Jobs in those categories tend to pay either the three-tiered state minimum wage or less than Oregon's median wage — half the workers earning more and half earning less — of $20.37 per hour. For leisure and hospitality, 78% of those jobs paid less than the median wage. For other services, it was 61%, and for private education, 44%. (For retail trade, it was 74%.)
The agency reported on July 14 there were 19,900 vacancies in leisure and hospitality and 7,000 in other services.
As for regular state unemployment claims during the pandemic, the share filed by women rose from a pre-pandemic 41% to 51%, slightly more than their share of Oregon's workforce. For younger workers between ages 16 and 24, their share rose from a pre-pandemic 9% to 14%, in line with their share of the workforce.
The same held true for claims filed for federal benefits for self-employed and gig workers, a new program known as Pandemic Unemployment Assistance.
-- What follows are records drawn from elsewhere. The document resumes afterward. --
/-- R185, R186: a ';' is recorded and finalizes the parameter: its value is stored if the text parses and
there is room, `error` is set if not, and `raw` is emptied. -/
def Obligations.ParameterSeparatorResult : Prop :=
  ∀ (s : State),
    exec .escSemi s = .next { s with esc := { s.esc with
      replay := if s.esc.replay.length < s.cfg.replayCap then s.esc.replay ++ [0x3B] else s.esc.replay
      raw := []
      params := match parseParam s.esc.raw with
        | some v => if s.esc.paramCount < s.cfg.maxParams then s.esc.params.set s.esc.paramCount v
          else s.esc.params
        | none => s.esc.params
      paramCount := match parseParam s.esc.raw with
        | some _ => if s.esc.paramCount < s.cfg.maxParams then s.esc.paramCount + 1
          else s.esc.paramCount
        | none => s.esc.paramCount
      error := match parseParam s.esc.raw with
        | some _ => if s.esc.paramCount < s.cfg.maxParams then s.esc.error else true
        | none => true } }

/-- R186: `ParseParam` on digit text: the empty text fails; text with a leading 0 and more digits is
octal, its most significant digit first, and fails if it holds an 8 or a 9; any other text is decimal. -/
def Obligations.ParameterTextValue : Prop :=
  parseParam [] = none
  ∧ (∀ (d : Byte) (t : List Byte), isDigit d = true → (∀ b ∈ t, isDigit b = true) →
      (d = 0x30 → t ≠ [] → (∃ b ∈ t, 0x37 < b.toNat) → parseParam (d :: t) = none)
      ∧ (d = 0x30 → t ≠ [] → (∀ b ∈ t, b.toNat ≤ 0x37) → parseParam (d :: t)
          = some (∑ k : Fin t.length, (t[k].toNat - 0x30) * 8 ^ (t.length - 1 - k.val)))
      ∧ (¬(d = 0x30 ∧ t ≠ []) → parseParam (d :: t)
          = some (∑ k : Fin (d :: t).length,
              ((d :: t)[k].toNat - 0x30) * 10 ^ ((d :: t).length - 1 - k.val))))

/-- R187 to R190: a FINAL byte finalizes the pending parameter, resets the parser, and then: with
`error` set nothing; 'J' with the one parameter 2 clears and homes; 'H' with two parameters sets the
cursor to them, with the clamp of R161; anything else does nothing. -/
def Obligations.FinalByteResult : Prop :=
  ∀ (s : State) (b : Byte), s.busReady 12 →
    let e := if s.esc.raw = [] then s.esc else finalizeParam s.cfg.maxParams s.esc
    let idle : State := { s with esc := escFresh s.cfg.maxParams, inEscape := false }
    let rc := clampCursor s.geometry (e.params.getD 0 0) (e.params.getD 1 0)
    exec (.escFinal b) s = .next
      (if e.error = true then idle
       else if b = 0x4A ∧ e.paramCount = 1 ∧ e.params.getD 0 0 = 2 then
         { idle with row := 0, col := 0 }.sent [.clear, .home]
       else if b = 0x48 ∧ e.paramCount = 2 then
         { idle with row := rc.1, col := rc.2 }.sent [cellTransfer s.geometry rc.1 rc.2]
       else idle)

/-- R187 (D25): after a FINAL byte the parser is idle even if the command failed, and nothing else but
the position changes. R187 to R190: whatever the bus answers, it does exactly what the command it selects, as
`FinalByteResult` selects it, does from the session with the parser reset; so a command that fails leaves the
position where `ClearAndHomeResetThePosition` and `CursorPositionResult` say (V5.7, V5.8). -/
def Obligations.FinalByteAlwaysLeavesTheParserIdle : Prop :=
  (∀ (s t : State) (b : Byte), exec (.escFinal b) s = .next t →
    t = { s with
      esc := escFresh s.cfg.maxParams, inEscape := false, row := t.row, col := t.col,
      running := t.running, result := t.result, wire := t.wire })
  ∧ (∀ (s : State) (b : Byte) (bytes : List Byte),
    let e := if s.esc.raw = [] then s.esc else finalizeParam s.cfg.maxParams s.esc
    let idle : State := { s with esc := escFresh s.cfg.maxParams, inEscape := false }
    exec (.escFinal b) s =
      if e.error = true then exec (.escNoop bytes) idle
      else if b = 0x4A ∧ e.paramCount = 1 ∧ e.params.getD 0 0 = 2 then exec .ed2 idle
      else if b = 0x48 ∧ e.paramCount = 2 then
        exec (.cup (e.params.getD 0 0) (e.params.getD 1 0)) idle
      else exec (.escNoop bytes) idle)

/-- R190: ESC_NOOP, any other finished sequence, changes nothing and sends nothing. That a sequence pending
while it is given whole stays pending is the model's (log 17). -/
def Obligations.NoopSequenceChangesNothing : Prop :=
  ∀ (s : State) (bytes : List Byte), exec (.escNoop bytes) s = .next s

/-- R84, R85, R187 to R190, R194: a finished escape sequence written from an idle session does what the
instruction it decodes to does, whatever its spelling and whatever `MAX_PARAMS` and `REPLAY_CAP` are. So the
least capacities the decoder scans a sequence with (log 13) are of no consequence. -/
def Obligations.WritingASequenceRunsItsInstruction : Prop :=
  ∀ (s t : State) (bytes : List Byte) (i : Instr), s.cfg.wf = true →
    s.inEscape = false → s.newlinePending = false → s.dirty = false → s.running = none →
    s.esc = escFresh s.cfg.maxParams → s.busReady 12 →
    decodeSequence bytes = .instr i → exec i s = .next t →
    exec (.write bytes) s = .next { t with running := none, result := some .ok }

/-- E3 of spec/95_test_vectors.md (R180 to R185, R191, R192): a sequence left pending sends nothing and is
recorded up to `REPLAY_CAP`; `flush` then resets the parser and draws the recorded bytes in order, each
by `writeChar`. Where the record fits on the row and the bus answers ok, that is its bytes sent as data in
order, and the column advanced by their number; `FlushResult` says it byte after byte for the rest. -/
def Obligations.FlushReplaysThePendingSequence : Prop :=
  ∀ (s : State) (body : List Byte), 1 ≤ s.cfg.replayCap → s.neverHangs →
    s.inEscape = false → s.newlinePending = false → s.dirty = false →
    (∀ b ∈ body, isDigit b = true ∨ b = 0x3B) →
    let record : List Byte := (0x1B :: 0x5B :: body).take s.cfg.replayCap
    ∃ t, exec (.write (0x1B :: 0x5B :: body)) s = .next t
      ∧ t.wire = s.wire ∧ t.row = s.row ∧ t.col = s.col ∧ t.inEscape = true
      ∧ t.esc.replay = record
      ∧ exec .flush t = .next (writeChars record
          { t with esc := escFresh s.cfg.maxParams, inEscape := false }).returned
      ∧ (s.col + record.length < s.geometry.cols → s.busReady (6 * record.length) →
        exec .flush t = .next ({ t with
            esc := escFresh s.cfg.maxParams, inEscape := false, col := s.col + record.length,
            running := none, result := some .ok }.sent (record.map Transfer.data)))

/-- R194: `MAX_PARAMS` is not observable: of two states that differ only in it, every step gives two such
states, or the same fault or refusal; so the traces, the position, the flags and the result codes stay
equal. -/
def Obligations.MaxParamsIsNotObservable : Prop :=
  ∀ s t : State, s.SameUpToMaxParams t →
    (∀ s', step s = .next s' → ∃ t', step t = .next t' ∧ s'.SameUpToMaxParams t')
    ∧ (∀ f, step s = .fault f → step t = .fault f)
    ∧ (∀ r, step s = .refused r → step t = .refused r)

/-! ### The dispatcher and the host operations -/

/-- R210, R214, R215 (D12, D29): `write` with no byte still performs the dirty clear and then a pending
newline. -/
def Obligations.EmptyWriteClearsAndCarriesOutTheNewline : Prop :=
  ∀ s : State, s.busReady (18 + 6 * s.geometry.cols) →
    exec (.write []) s = .next
      (let s₁ : State := { s with running := none, result := some .ok }
       let s₂ : State := if s.dirty then { s₁ with dirty := false, row := 0, col := 0 }.sent [.clear] else s₁
       if s.newlinePending then
         { s₂ with newlinePending := false, row := (s₂.row + 1) % s.geometry.rows, col := 0 }.sent
           (newLineTransfers s.geometry ((s₂.row + 1) % s.geometry.rows))
       else s₂)

/-- R210, R160: plain text that fits on the row is sent as its data bytes in order and the column
advances by its length. -/
def Obligations.WriteOfPlainTextResult : Prop :=
  ∀ (s : State) (buf : List Byte), s.dirty = false → s.newlinePending = false → s.inEscape = false →
    (∀ b ∈ buf, b ≠ 0x0D ∧ b ≠ 0x0A ∧ b ≠ 0x1B ∧ b ≠ 0x09) →
    s.col + buf.length < s.geometry.cols → s.busReady (6 * buf.length) →
    exec (.write buf) s = .next
      ({ s with col := s.col + buf.length, running := none, result := some .ok }.sent
        (buf.map Transfer.data))

/-- R210, R284 and E6 (b) of spec/95_test_vectors.md: a `write` of bytes in one call ends as the same
bytes in two calls, if the first call returned Ok and the second has a byte. -/
def Obligations.SplittingAWriteChangesNothing : Prop :=
  ∀ (s t : State) (xs ys : List Byte), s.neverHangs → ys ≠ [] →
    exec (.write xs) s = .next t → t.result = some .ok →
    exec (.write (xs ++ ys)) s = exec (.write ys) t

/-- R216: `print` writes the bytes before the first 0x00, and with no 0x00 it is refused. -/
def Obligations.PrintWritesTheBytesBeforeNul : Prop :=
  (∀ (s : State) (buf rest : List Byte), (0 : Byte) ∉ buf →
      exec (.print (buf ++ 0 :: rest)) s = exec (.write buf) s)
  ∧ (∀ (s : State) (str : List Byte), (0 : Byte) ∉ str →
      exec (.print str) s = .refused .unterminatedString)
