-- ==== Sys2Proof/Laws/Ops.lean ====
section
/-! SUPPORT. For each shared operation of Machine/Ops.lean: what it answers when the bus answers ok
(`…_done`), and what it can change whatever the bus answers (`…_frame`). -/

namespace Sys2Proof.Machine

open Sys2Proof

/-! ### Transfers are the spec's traces -/

theorem transferEvents_nil (m : LatchMap) (bl : Bool) : transferEvents m bl [] = [] := rfl

theorem transferEvents_cons (m : LatchMap) (bl : Bool) (x : Transfer) (ts : List Transfer) :
    transferEvents m bl (x :: ts) = x.events m bl ++ transferEvents m bl ts := by simp [transferEvents]

theorem transferEvents_append (m : LatchMap) (bl : Bool) (ts us : List Transfer) :
    transferEvents m bl (ts ++ us) = transferEvents m bl ts ++ transferEvents m bl us := by
  simp [transferEvents]

theorem transferEvents_singleton (m : LatchMap) (bl : Bool) (x : Transfer) :
    transferEvents m bl [x] = x.events m bl := by simp [transferEvents]

/-! Bus writes and waits of a transfer (R286). -/

@[simp] theorem busWrites_twoNibbles (m : LatchMap) (bl rs : Bool) (v : Byte) (t : Nat) :
    busWrites (twoNibbles m bl rs v t) = 6 := rfl

@[simp] theorem busWrites_oneNibble (m : LatchMap) (bl : Bool) (v : Byte) (t : Nat) :
    busWrites (oneNibble m bl v t) = 3 := rfl

@[simp] theorem minDuration_twoNibbles (m : LatchMap) (bl rs : Bool) (v : Byte) (t : Nat) :
    minDuration (twoNibbles m bl rs v t) = 1080 + t := by
  simp [twoNibbles, strobe]; omega

@[simp] theorem minDuration_oneNibble (m : LatchMap) (bl : Bool) (v : Byte) (t : Nat) :
    minDuration (oneNibble m bl v t) = 540 + t := by
  simp [oneNibble, strobe]; omega

/-- The display-control code of the session is the one of its flags (R129, R92). -/
theorem displayCtrl_eq (s : State) : s.displayCtrl = displayCode s.cursorVisible s.cursorBlink := by
  unfold State.displayCtrl displayCode
  cases s.cursorVisible <;> cases s.cursorBlink <;> rfl

theorem clear_events (s : State) :
    instructionEvents s codeClear Config.tClear = transferEvents s.cfg.latchMap s.backlight [.clear] := rfl

theorem home_events (s : State) :
    instructionEvents s codeHome Config.tClear = transferEvents s.cfg.latchMap s.backlight [.home] := rfl

theorem entryInc_events (s : State) :
    instructionEvents s codeEntryInc Config.tInstr
      = transferEvents s.cfg.latchMap s.backlight [.entryInc] := rfl

theorem fset4Bit2Line_events (s : State) :
    instructionEvents s codeFset4Bit2Line Config.tInstr
      = transferEvents s.cfg.latchMap s.backlight [.fset4Bit2Line] := rfl

theorem displayCtrl_events (s : State) :
    instructionEvents s s.displayCtrl Config.tInstr
      = transferEvents s.cfg.latchMap s.backlight [.displayCtrl s.cursorVisible s.cursorBlink] := by
  rw [displayCtrl_eq]; rfl

theorem setDdram_events (s : State) (a : BitVec 7) :
    instructionEvents s (codeSetDdram a) Config.tInstr
      = transferEvents s.cfg.latchMap s.backlight [.setDdram a] := rfl

theorem data_events (s : State) (v : Byte) :
    dataEvents s v = transferEvents s.cfg.latchMap s.backlight [.data v] := rfl

theorem fset8Bit_events (s : State) (w : BootWrite) :
    highNibbleEvents s codeFset8Bit (bootWait w)
      = transferEvents s.cfg.latchMap s.backlight [.fset8Bit w] := by cases w <;> rfl

theorem fset4Bit_events (s : State) :
    highNibbleEvents s codeFset4Bit Config.tInstr
      = transferEvents s.cfg.latchMap s.backlight [.fset4Bit] := rfl

theorem setAddr_events (s : State) (r c : Nat) :
    setAddrEvents s r c
      = transferEvents s.cfg.latchMap s.backlight [cellTransfer s.geometry r c] := rfl

theorem control_events (s : State) (b : Bool) :
    [Event.write (backlightByte s.cfg.latchMap b)]
      = transferEvents s.cfg.latchMap s.backlight [.control b] := rfl

theorem erase_events (s : State) :
    eraseEvents s
      = transferEvents s.cfg.latchMap s.backlight (List.replicate s.geometry.cols (.data chSpace)) := by
  simp [eraseEvents, transferEvents, data_events]

/-! ### What the operations answer when the bus answers ok -/

theorem writeInstruction_done {s : State} (v : Byte) (t : Nat) (h : s.busReady 6) :
    writeInstruction v t s = .done (s.extend (instructionEvents s v t)) := emitAll_done (by simpa using h)

theorem writeData_done {s : State} (v : Byte) (h : s.busReady 6) :
    writeData v s = .done (s.extend (dataEvents s v)) := emitAll_done (by simpa using h)

theorem writeHighNibble_done {s : State} (v : Byte) (t : Nat) (h : s.busReady 3) :
    writeHighNibble v t s = .done (s.extend (highNibbleEvents s v t)) := emitAll_done (by simpa using h)

theorem setAddr_done {s : State} (r c : Nat) (h : s.busReady 6) :
    setAddr r c s = .done (s.extend (setAddrEvents s r c)) := emitAll_done (by simpa using h)

theorem clearDisplay_done {s : State} (h : s.busReady 6) :
    clearDisplay s = .done ((s.moveTo 0 0).sent [.clear]) := by
  simp [clearDisplay, writeInstruction_done _ _ h, State.sent, clear_events]
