-- ==== Sys2Proof/Laws/Skew.lean ====
section
/-! SUPPORT. The operations do not look at some of the state: an update that keeps what they read and
commutes with what they write commutes with them. One lemma per operation, first for any such update of
what the position operations do not touch, then for the byte loop and the result code, which nothing
below `write` touches. -/

namespace Sys2Proof.Machine

open Sys2Proof

/-- A run with its state updated. -/
def Run.map (f : State → State) : Run → Run
  | .done s => .done (f s)
  | .busError s => .busError (f s)
  | .hung s => .hung (f s)

@[simp] theorem Run.map_done (f : State → State) (s : State) : (Run.done s).map f = .done (f s) := rfl
@[simp] theorem Run.map_busError (f : State → State) (s : State) :
    (Run.busError s).map f = .busError (f s) := rfl
@[simp] theorem Run.map_hung (f : State → State) (s : State) : (Run.hung s).map f = .hung (f s) := rfl
@[simp] theorem Run.map_state (f : State → State) (r : Run) : (r.map f).state = f r.state := by
  cases r <;> rfl

/-- An update that a piece of pseudocode and what follows it both commute with. -/
theorem Run.map_andThen {f : State → State} {r r' : Run} {g h : State → Run} (hr : r' = r.map f)
    (hg : ∀ u, g (f u) = (h u).map f) : r'.andThen g = (r.andThen h).map f := by
  subst hr; cases r <;> simp [hg]

/-- The update keeps everything the position operations read, and commutes with what they write. -/
structure Skew (f : State → State) : Prop where
  extend : ∀ s es, f (s.extend es) = (f s).extend es
  hang : ∀ s : State, f s.hang = (f s).hang
  moveTo : ∀ s r c, f (s.moveTo r c) = (f s).moveTo r c
  wire : ∀ s, (f s).wire = s.wire
  geometry : ∀ s, (f s).geometry = s.geometry
  row : ∀ s, (f s).row = s.row
  col : ∀ s, (f s).col = s.col
  backlight : ∀ s, (f s).backlight = s.backlight
  latchMap : ∀ s, (f s).cfg.latchMap = s.cfg.latchMap

namespace Skew

variable {f : State → State}

theorem emit (h : Skew f) (e : Event) (s : State) : emit e (f s) = (emit e s).map f := by
  unfold Machine.emit
  simp only [h.wire, ← h.extend, ← h.hang]
  split_ifs <;> rfl

theorem emitAll (h : Skew f) (es : List Event) (s : State) :
    emitAll es (f s) = (emitAll es s).map f := by
  induction es generalizing s with
  | nil => rfl
  | cons e es ih => exact Run.map_andThen (h.emit e s) ih

theorem nibbleEvents (h : Skew f) (s : State) (n : Nibble) (rs : Bool) :
    nibbleEvents (f s) n rs = nibbleEvents s n rs := by
  simp only [Machine.nibbleEvents, State.latch, State.enBit, h.backlight, h.latchMap]

theorem instructionEvents (h : Skew f) (s : State) (v : Byte) (t : Nat) :
    instructionEvents (f s) v t = instructionEvents s v t := by
  simp only [Machine.instructionEvents, h.nibbleEvents]

theorem dataEvents (h : Skew f) (s : State) (v : Byte) : dataEvents (f s) v = dataEvents s v := by
  simp only [Machine.dataEvents, h.nibbleEvents]

theorem setAddrEvents (h : Skew f) (s : State) (r c : Nat) :
    setAddrEvents (f s) r c = setAddrEvents s r c := by
  simp only [Machine.setAddrEvents, h.instructionEvents, State.addrCode, State.addr, h.geometry]

theorem eraseEvents (h : Skew f) (s : State) : eraseEvents (f s) = eraseEvents s := by
  simp only [Machine.eraseEvents, h.dataEvents, h.geometry]

theorem writeInstruction (h : Skew f) (v : Byte) (t : Nat) (s : State) :
    writeInstruction v t (f s) = (writeInstruction v t s).map f := by
  rw [Machine.writeInstruction, h.instructionEvents]; exact h.emitAll _ s

theorem writeHighNibble (h : Skew f) (v : Byte) (t : Nat) (s : State) :
    writeHighNibble v t (f s) = (writeHighNibble v t s).map f := by
  rw [Machine.writeHighNibble, highNibbleEvents, h.nibbleEvents]; exact h.emitAll _ s

theorem writeData (h : Skew f) (v : Byte) (s : State) : writeData v (f s) = (writeData v s).map f := by
  rw [Machine.writeData, h.dataEvents]; exact h.emitAll _ s

theorem setAddr (h : Skew f) (r c : Nat) (s : State) : setAddr r c (f s) = (setAddr r c s).map f := by
  rw [Machine.setAddr, h.setAddrEvents]; exact h.emitAll _ s

theorem nextRow (h : Skew f) (s : State) : (f s).nextRow = s.nextRow := by
  simp only [State.nextRow, h.row, h.geometry]

theorem writeChar (h : Skew f) (ch : Byte) (s : State) :
    writeChar ch (f s) = (writeChar ch s).map f := by
  refine Run.map_andThen (h.writeData ch s) fun u => ?_
  simp only [h.col, h.geometry, h.nextRow, h.row, ← h.moveTo, h.setAddr]
  split_ifs <;> rfl

theorem writeChars (h : Skew f) (bs : List Byte) (s : State) :
    writeChars bs (f s) = (writeChars bs s).map f := by
  induction bs generalizing s with
  | nil => rfl
  | cons b bs ih => exact Run.map_andThen (h.writeChar b s) ih

theorem setCursor (h : Skew f) (r c : Nat) (s : State) :
    setCursor r c (f s) = (setCursor r c s).map f := by
  simp only [Machine.setCursor, h.geometry, ← h.moveTo, h.setAddr]

theorem tabOp (h : Skew f) (s : State) : tabOp (f s) = (tabOp s).map f := by
  simp only [Machine.tabOp, State.tabTarget, h.geometry, h.col, h.row, h.nextRow, ← h.moveTo, h.setAddr]

theorem carriageReturn (h : Skew f) (s : State) : carriageReturn (f s) = (carriageReturn s).map f := by
  simp only [Machine.carriageReturn, h.row, ← h.moveTo, h.setAddr]

theorem newLine (h : Skew f) (s : State) : newLine (f s) = (newLine s).map f := by
  unfold Machine.newLine
  dsimp only
  rw [h.nextRow, ← h.moveTo, h.row]
  refine Run.map_andThen (h.setAddr _ _ _) fun u => ?_
  rw [h.eraseEvents]
  refine Run.map_andThen (h.emitAll _ u) fun v => ?_
  rw [h.row, h.setAddr]

theorem clearDisplay (h : Skew f) (s : State) : clearDisplay (f s) = (clearDisplay s).map f :=
  Run.map_andThen (h.writeInstruction _ _ s) fun u => by rw [← h.moveTo]; rfl

theorem returnHome (h : Skew f) (s : State) : returnHome (f s) = (returnHome s).map f :=
  Run.map_andThen (h.writeInstruction _ _ s) fun u => by rw [← h.moveTo]; rfl

theorem eraseDisplay (h : Skew f) (s : State) : eraseDisplay (f s) = (eraseDisplay s).map f :=
  Run.map_andThen (h.clearDisplay s) h.returnHome

theorem runCommand (h : Skew f) (c : Command) (s : State) :
    runCommand c (f s) = (runCommand c s).map f := by
  cases c with
  | ed2 => exact h.eraseDisplay s
  | cup r c => exact h.setCursor r c s
  | noop => rfl

end Skew

/-! ### The byte loop and the result code -/

/-- The byte loop and the result code set. -/
def State.withLoop (w : Option WriteLoop) (c : Option ResultCode) (s : State) : State :=
  { s with running := w, result := c }

/-- The position operations neither read nor write the byte loop and the result code. -/
theorem skew_withLoop (w : Option WriteLoop) (c : Option ResultCode) : Skew (State.withLoop w c) := by
  constructor <;> intros <;> rfl

theorem pendingNewline_withLoop (w : Option WriteLoop) (c : Option ResultCode) (s : State) :
    pendingNewline (s.withLoop w c) = (pendingNewline s).map (State.withLoop w c) := by
  unfold pendingNewline
  by_cases h : s.newlinePending = true
  · rw [if_pos h, if_pos (by exact h)]
    exact (skew_withLoop w c).newLine { s with newlinePending := false }
  · rw [if_neg h, if_neg (by exact h)]; rfl

theorem escFeed_withLoop (w : Option WriteLoop) (c : Option ResultCode) (b : Byte) (s : State) :
    escFeed b (s.withLoop w c) = (escFeed b s).map (State.withLoop w c) := by
  unfold escFeed
  rw [show (s.withLoop w c).esc = s.esc from rfl]
  split
  · split_ifs <;> rfl
  · split_ifs
    · rfl
    · rfl
    · exact (skew_withLoop w c).runCommand _ s.parserIdle

theorem dispatchByte_withLoop (w : Option WriteLoop) (c : Option ResultCode) (b : Byte) (s : State) :
    dispatchByte b (s.withLoop w c) = (dispatchByte b s).map (State.withLoop w c) := by
  unfold dispatchByte
  split_ifs
  · exact (skew_withLoop w c).carriageReturn s
  · unfold lineFeed
    by_cases h : s.cursorShown = true
    · rw [if_pos h, if_pos (by exact h)]; rfl
    · rw [if_neg h, if_neg (by exact h)]; exact (skew_withLoop w c).newLine s
  · rfl
  · exact (skew_withLoop w c).tabOp s
  · exact (skew_withLoop w c).writeChar b s

/-- One byte of a `write` does not look at the byte loop or the result code. -/
theorem writeByte_withLoop (w : Option WriteLoop) (c : Option ResultCode) (b : Byte) (s : State) :
    writeByte b (s.withLoop w c) = (writeByte b s).map (State.withLoop w c) := by
  refine Run.map_andThen (pendingNewline_withLoop w c s) fun u => ?_
  by_cases h : u.inEscape = true
  · rw [if_pos h, if_pos (by exact h)]; exact escFeed_withLoop w c b u
  · rw [if_neg h, if_neg (by exact h)]; exact dispatchByte_withLoop w c b u

end Sys2Proof.Machine
end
Women accounted for 52% of the claims, compared to 47% of the workforce; Blacks, 3.6% of the claims, compared to 1.9% of the workforce.
Younger workers accounted for only 7% of those claims, compared to 14% of the workforce. They may have gig work, but are less likely to be self-employed.
However, claims for regular and federal unemployment benefits by Hispanic workers were in line with their 12% share of the workforce — or even less — despite their being overrepresented in leisure and hospitality jobs.
The report says:
"It's possible that workers of Hispanic or Latino origin were less likely to be laid off during the pandemic. Access barriers to unemployment benefits may have also affected this or any other demographic with potentially greater shares of workers speaking a language other than English."
Before the onset of the pandemic and recession, the online claims form of the Oregon Employment Department was only in English. The agency set up a new website, unemployment,oregon.gov, which now offers the form in 15 languages. But the initial lack of other languages on the website forced people to call the agency — 20 million calls in April 2020 — and overwhelmed the system and the staff.
In 2019, before the pandemic, 35% of other workers (two or more races), 31.1% of Hispanic workers and 27.7% of Asian workers had limited proficiency in English.
The report also notes that before the pandemic, 68% of unemployment claims had no information about race attached. Even with the new form, claimants can choose to leave the relevant information blank, so 36% of pandemic-era claims lack any racial information.
The form does ask whether a claimant is "Hispanic or Latino" or "not Hispanic or Latino."
Not the end
Economists at the Employment Department and the Office of Economic Analysis project a full recovery by early 2023. That timeline would result in a relatively rapid recovery, unlike the seven years it took Oregon to emerge from downturns in the 1980s and 2010s.
Still, the report says, those who took the longest to emerge from the Great Recession — groups that saw unemployment rates as high as 20% — are going to need help.
"Some of the hardest-hit workers by the pandemic recession are among the same demographic groups — particularly Black, Native American and younger workers — who took the longest to experience the labor market benefits of the last expansion. Throughout recessions and economic recoveries, unemployment rates also remain consistently higher for workers with less educational attainment.
"The workers disparately impacted due to pandemic-related job losses may also be more likely to need assistance getting back on the job."